There is language evidence that using evergreen boughs (probably holly, hemlock or eucalyptus) for winter solstice ceremonies goes way back in pagan times. We find the German word Weihnachtsbaum used as early as 1835, although some scholars claim Martin Luther started the Christmas tree tradition in the 1500s.
But most interesting for us is that there was no Christian religious connection to the first tree ceremonials. You can read in the Bible that heathens cut down trees and decorated them with metals and dedicated them to various gods of agriculture and good luck. It’s in Jeremiah 10:2-4:
“Thus saith the Lord, learn not the way of the heathen, and be not dismayed at the signs of heaven; for the heathen are dismayed at them. For the customs of the people are vain: for one cutteth a tree out of the forest, the work of the hands of the workman, with the axe. They deck it with silver and with gold; they fasten it with nails and with hammers, that it move not.“
Our 1800s Americans thought a Christmas tree was a really odd thing when German settlers started displaying them in Pennsylvania around 1830. The initial community reaction was “take down that pagan thing.”

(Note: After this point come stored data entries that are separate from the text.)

/-- What an event is of (R225). A burst event bears the burst's index; an arrival its place among the arrivals on its barrier; the
end of a `TXWAIT` how many of them it observes, by their phase or because it finds PEND = 0 after them (R212). -/
inductive Form where
  /-- a lane of `LD`, `ST`, `LDH`, `STH`, `LTAG`, `STAG`; of `ATOM`, `ATOMH` -/
  | lane | atom
  /-- a sector of a tile transfer; a read of `WAITV`; the BANK read of a handle access; a publish point; a `FENCE` -/
  | tile | wait | bank | publish | fence
  /-- of an engine command: a source byte or destination sector of a copy, a sector of a burst -/
  | source | sector
  | burst (k : Nat)
  | barArrive (key phase : Nat)
  | barResume (key phase : Nat)
  | txArrive (bar n : Nat)
  | txEnd (bar seen : Nat)
  | nodeFinish (node : Nat)
  | nodeStart (preds : List Nat)
  deriving DecidableEq, Repr

/-- Where a thread runs (01 R4, R6). -/
structure Site where
  dev : Nat := 0
  die : Nat := 0
  core : Nat := 0
  team : Nat := 0
  /-- The host, which lies on no core. -/
  host : Bool := false
  deriving DecidableEq, Repr

/-- An event (R225): its thread and slot, the bytes it touches and the values it writes there, its order and its scope, 0 `.group`
to 5 `.sys`. An event of an engine command bears the thread and the slot that issued the command. What a read returns, its
source says (`Execution.value`). -/
structure Event where
  thread : Nat
  slot : Nat := 0
  site : Site := {}
  form : Form := .lane
  kind : Kind
  locs : List Nat := []
  vals : List Nat := []
  rel : Bool := false
  acq : Bool := false
  scope : Nat := 1
  /-- an event of an engine command, whose command names barrier 0 -/
  engine : Bool := false
  free : Bool := false
  /-- an engine's access to a strongly ordered page (R225) -/
  strong : Bool := false
  /-- the BANK of the entry whose shadow bank a `BCOPY.S` fills (R232) -/
  entry : Option Nat := none
  /-- a hail thread's read, by its thread and slot, and the thread's burst -/
  parent : Option (Nat × Nat × Nat) := none
  deriving DecidableEq, Repr

/-- Bytes of one access of a lane: 1, 2, 4 or 8, on its own alignment (R227). -/
def aligned (l : List Nat) : Bool :=
  [1, 2, 4, 8].contains l.length && l == (List.range l.length).map (fun i => l.headD 0 + i) && l.headD 0 % l.length == 0

/-- Bytes of one 32-byte sector (R227). -/
def oneSector (l : List Nat) : Bool := !l.isEmpty && l.all (fun b => b / 32 == l.headD 0 / 32)

/-- An event is a unit of single-copy atomicity (R227), and it is a release or an acquire as R230 says of what it is of. -/
def Event.legal (e : Event) : Bool :=
  (match e.form, e.kind with
  | .lane, .read | .lane, .write | .atom, .read | .atom, .write | .wait, .read => aligned e.locs
  | .tile, .read | .tile, .write => oneSector e.locs
  | .bank, .read => e.locs.length == 1 && !e.acq
  | .publish, .write => e.locs.length == 1 && e.rel
  | .fence, .fence => e.locs.isEmpty && (e.rel || e.acq)
  | .source, .read => e.locs.length == 1 && e.engine
  | .sector, .write => oneSector e.locs && e.engine && e.rel
  | .burst _, .read => oneSector e.locs && e.engine
  | .barArrive _ _, .sync | .txArrive _ _, .sync | .nodeFinish _, .sync => e.locs.isEmpty && e.rel
  | .barResume _ _, .sync | .txEnd _ _, .sync | .nodeStart _, .sync => e.locs.isEmpty && e.acq
  | _, _ => false) &&
  e.vals.length == (if e.kind == .write then e.locs.length else 0) &&
  (if e.strong then e.engine && e.rel && e.acq && e.scope == 5
   else (e.kind != .read || !e.rel) && (e.kind != .write || !e.acq) &&
     !(e.acq && (match e.form with | .source | .burst _ => true | _ => false))) &&
  (!e.site.host || (!e.rel && !e.acq && e.scope == 5))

But near the turn of that century, ornaments made in Germany and England began arriving in this country, and more people felt it was cool to have a tree and hang things on it. We quickly moved to handmade ornaments, but the Germans for many years continued to use apples and nuts and marzipan cookies for their decorations.
With common use of electricity came tree lights and even outdoor displays of trees. The tradition was on. Different countries developed different decorations, but these days you’re likely to find decorated trees in many places that have no substantial Christian tradition. In this country, many Jews, Muslims and Hindus erect Christmas trees because it’s part of the American holiday - even if they do not celebrate Christ’s birth. My unreligious house has never missed having a Christmas tree, complete with angel at the top.
But the real vs. artificial decision finally hit us. There are a couple of reasons. I like a 7-to 8-foot tree, which means a huge fir trunk, and I’m less able these days to haul that kind of weight up our steps. Also, my wife Denby Fawcett of KITV seems to have developed fir hay fever.
artificial trees look so real. But they’re not. Denby wins. We have a real tree. Bought locally this year at Helemano Farms. It’s the best we’ve ever had! Norfolk pine (not a pine but, yes, an evergreen (Araucaria heterophylla) from Norfolk Island in the South Pacific.
Decorations are what make the tree and we’ve spent our 38 married years seeking out exotic, handmade ornaments. We even have hand-sewn Wizard of Oz characters from a friend. Many things from our global travels.
Yes, I hate the task of the lights, our dozens of red bows, and trying to find a branch to hold each ornament. But it’s such a sight when the tree’s finally up and decorated! That’s when I break out the rum and eggnog.
So here’s to Christmas for everyone, and to the Christmas tree tradition (however it started) and the gathering of families and friends.
I suspect that even if there had been no Christ to mark the date, somebody would have had to invent this holiday by whatever name we would have called it.